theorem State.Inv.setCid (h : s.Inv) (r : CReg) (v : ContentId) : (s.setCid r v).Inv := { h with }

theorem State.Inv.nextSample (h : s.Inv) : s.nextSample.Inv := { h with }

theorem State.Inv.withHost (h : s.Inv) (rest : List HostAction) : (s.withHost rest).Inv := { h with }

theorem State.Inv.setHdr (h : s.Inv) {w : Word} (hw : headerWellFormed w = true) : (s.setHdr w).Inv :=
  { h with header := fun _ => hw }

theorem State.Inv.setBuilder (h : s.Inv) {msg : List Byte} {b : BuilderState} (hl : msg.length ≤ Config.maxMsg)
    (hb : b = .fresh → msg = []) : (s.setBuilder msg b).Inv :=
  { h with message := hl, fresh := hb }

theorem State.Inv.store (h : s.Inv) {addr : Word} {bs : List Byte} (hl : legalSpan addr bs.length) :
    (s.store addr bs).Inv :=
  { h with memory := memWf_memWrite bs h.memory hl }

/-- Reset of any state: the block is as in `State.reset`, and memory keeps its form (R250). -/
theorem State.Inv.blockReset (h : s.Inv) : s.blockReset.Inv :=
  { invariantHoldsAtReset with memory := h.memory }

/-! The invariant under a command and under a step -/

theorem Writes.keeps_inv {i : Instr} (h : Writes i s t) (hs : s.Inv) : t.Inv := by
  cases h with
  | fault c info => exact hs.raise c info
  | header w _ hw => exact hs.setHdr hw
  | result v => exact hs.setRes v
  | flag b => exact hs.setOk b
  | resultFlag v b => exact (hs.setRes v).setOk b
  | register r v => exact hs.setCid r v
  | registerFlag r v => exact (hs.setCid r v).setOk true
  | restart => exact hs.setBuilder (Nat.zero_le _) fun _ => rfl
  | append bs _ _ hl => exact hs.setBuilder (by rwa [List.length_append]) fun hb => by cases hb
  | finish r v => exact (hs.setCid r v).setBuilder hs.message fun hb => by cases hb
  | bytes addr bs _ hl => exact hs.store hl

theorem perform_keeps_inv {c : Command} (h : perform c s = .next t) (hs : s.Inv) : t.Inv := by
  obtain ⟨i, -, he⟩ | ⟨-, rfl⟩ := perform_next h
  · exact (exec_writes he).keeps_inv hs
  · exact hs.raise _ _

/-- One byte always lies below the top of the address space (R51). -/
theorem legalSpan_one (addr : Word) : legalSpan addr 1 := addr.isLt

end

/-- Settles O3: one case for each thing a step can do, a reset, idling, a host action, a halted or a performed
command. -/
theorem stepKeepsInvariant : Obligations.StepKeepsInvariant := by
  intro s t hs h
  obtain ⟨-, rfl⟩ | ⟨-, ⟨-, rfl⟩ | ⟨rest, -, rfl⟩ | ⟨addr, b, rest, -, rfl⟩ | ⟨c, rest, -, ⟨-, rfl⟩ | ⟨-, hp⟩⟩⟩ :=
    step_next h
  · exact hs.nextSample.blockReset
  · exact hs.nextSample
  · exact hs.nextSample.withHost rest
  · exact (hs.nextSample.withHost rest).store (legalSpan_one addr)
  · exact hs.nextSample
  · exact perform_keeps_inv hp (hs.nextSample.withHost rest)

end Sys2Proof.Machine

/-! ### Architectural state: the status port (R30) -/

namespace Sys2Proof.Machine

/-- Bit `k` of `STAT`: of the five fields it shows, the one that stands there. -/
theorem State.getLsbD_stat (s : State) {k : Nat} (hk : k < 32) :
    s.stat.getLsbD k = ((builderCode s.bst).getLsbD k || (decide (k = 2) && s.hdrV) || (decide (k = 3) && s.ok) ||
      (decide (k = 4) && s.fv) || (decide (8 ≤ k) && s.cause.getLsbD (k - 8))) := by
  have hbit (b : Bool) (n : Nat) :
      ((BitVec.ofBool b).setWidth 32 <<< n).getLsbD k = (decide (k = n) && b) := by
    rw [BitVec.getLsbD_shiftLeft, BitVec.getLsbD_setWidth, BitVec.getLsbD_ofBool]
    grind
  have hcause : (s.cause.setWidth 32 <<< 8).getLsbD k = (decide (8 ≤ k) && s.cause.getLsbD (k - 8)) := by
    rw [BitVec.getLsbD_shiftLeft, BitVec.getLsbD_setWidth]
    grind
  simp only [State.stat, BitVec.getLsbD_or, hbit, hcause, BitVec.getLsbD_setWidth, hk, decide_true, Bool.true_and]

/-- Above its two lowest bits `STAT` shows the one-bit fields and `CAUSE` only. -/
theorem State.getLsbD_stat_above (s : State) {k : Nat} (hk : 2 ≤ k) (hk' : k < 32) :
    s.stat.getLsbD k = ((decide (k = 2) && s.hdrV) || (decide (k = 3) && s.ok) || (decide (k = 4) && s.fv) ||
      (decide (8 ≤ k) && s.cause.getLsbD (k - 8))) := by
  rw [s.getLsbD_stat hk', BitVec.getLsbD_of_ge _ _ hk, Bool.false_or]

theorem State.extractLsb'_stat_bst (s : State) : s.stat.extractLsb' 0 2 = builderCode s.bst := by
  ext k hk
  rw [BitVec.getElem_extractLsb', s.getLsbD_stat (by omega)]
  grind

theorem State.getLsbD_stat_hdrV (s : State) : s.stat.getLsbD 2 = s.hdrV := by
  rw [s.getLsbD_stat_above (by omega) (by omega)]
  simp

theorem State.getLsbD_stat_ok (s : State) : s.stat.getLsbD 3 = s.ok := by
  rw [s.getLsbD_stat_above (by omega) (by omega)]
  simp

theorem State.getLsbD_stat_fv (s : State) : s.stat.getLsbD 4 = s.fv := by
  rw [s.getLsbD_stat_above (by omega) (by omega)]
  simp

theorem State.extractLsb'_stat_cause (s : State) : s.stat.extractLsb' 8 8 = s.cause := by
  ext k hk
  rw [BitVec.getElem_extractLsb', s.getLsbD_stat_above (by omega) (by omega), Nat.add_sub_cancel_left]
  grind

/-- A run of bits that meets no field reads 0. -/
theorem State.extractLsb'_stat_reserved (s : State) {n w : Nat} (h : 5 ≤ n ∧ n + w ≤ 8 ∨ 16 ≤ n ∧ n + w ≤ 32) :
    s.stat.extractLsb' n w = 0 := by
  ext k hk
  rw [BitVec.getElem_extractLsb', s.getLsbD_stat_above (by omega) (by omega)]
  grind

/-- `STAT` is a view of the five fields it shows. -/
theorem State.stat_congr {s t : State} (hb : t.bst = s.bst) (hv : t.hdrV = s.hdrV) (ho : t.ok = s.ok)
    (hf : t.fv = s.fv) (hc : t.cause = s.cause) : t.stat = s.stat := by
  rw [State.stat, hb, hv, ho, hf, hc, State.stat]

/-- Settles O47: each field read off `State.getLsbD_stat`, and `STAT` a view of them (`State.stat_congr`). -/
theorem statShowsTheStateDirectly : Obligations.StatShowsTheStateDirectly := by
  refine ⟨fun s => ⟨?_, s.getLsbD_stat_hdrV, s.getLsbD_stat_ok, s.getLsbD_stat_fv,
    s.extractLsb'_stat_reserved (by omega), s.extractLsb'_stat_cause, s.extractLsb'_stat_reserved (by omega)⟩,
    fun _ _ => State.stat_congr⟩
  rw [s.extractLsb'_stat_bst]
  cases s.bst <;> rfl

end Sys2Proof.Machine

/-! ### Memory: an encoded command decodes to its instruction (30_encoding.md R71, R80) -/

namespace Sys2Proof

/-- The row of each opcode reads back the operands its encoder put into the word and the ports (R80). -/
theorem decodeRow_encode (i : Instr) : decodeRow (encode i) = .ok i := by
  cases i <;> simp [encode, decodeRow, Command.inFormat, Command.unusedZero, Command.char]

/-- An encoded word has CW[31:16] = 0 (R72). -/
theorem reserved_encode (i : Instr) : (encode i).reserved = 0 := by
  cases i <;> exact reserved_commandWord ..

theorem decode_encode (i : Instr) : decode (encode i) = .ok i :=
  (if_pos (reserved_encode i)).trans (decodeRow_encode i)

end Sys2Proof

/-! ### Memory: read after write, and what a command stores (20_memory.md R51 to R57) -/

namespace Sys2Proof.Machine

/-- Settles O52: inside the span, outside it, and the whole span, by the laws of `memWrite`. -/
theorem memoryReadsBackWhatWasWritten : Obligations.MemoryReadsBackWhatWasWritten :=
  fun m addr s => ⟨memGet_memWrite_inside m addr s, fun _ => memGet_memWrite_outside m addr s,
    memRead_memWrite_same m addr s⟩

— What is needed —
All lines in the listing above from the line containing "(s.store addr bs).Inv" to the line containing "obtain ⟨i, -, he⟩", inclusive, should be retyped exactly; no other lines should appear.

— Expected answer —
    (s.store addr bs).Inv :=
  { h with memory := memWf_memWrite bs h.memory hl }

/-- Reset of any state: the block is as in `State.reset`, and memory keeps its form (R250). -/
theorem State.Inv.blockReset (h : s.Inv) : s.blockReset.Inv :=
  { invariantHoldsAtReset with memory := h.memory }

/-! The invariant under a command and under a step -/

theorem Writes.keeps_inv {i : Instr} (h : Writes i s t) (hs : s.Inv) : t.Inv := by
  cases h with
  | fault c info => exact hs.raise c info
  | header w _ hw => exact hs.setHdr hw
  | result v => exact hs.setRes v
  | flag b => exact hs.setOk b
  | resultFlag v b => exact (hs.setRes v).setOk b
  | register r v => exact hs.setCid r v
  | registerFlag r v => exact (hs.setCid r v).setOk true
  | restart => exact hs.setBuilder (Nat.zero_le _) fun _ => rfl
  | append bs _ _ hl => exact hs.setBuilder (by rwa [List.length_append]) fun hb => by cases hb
  | finish r v => exact (hs.setCid r v).setBuilder hs.message fun hb => by cases hb
  | bytes addr bs _ hl => exact hs.store hl

theorem perform_keeps_inv {c : Command} (h : perform c s = .next t) (hs : s.Inv) : t.Inv := by
  obtain ⟨i, -, he⟩ | ⟨-, rfl⟩ := perform_next h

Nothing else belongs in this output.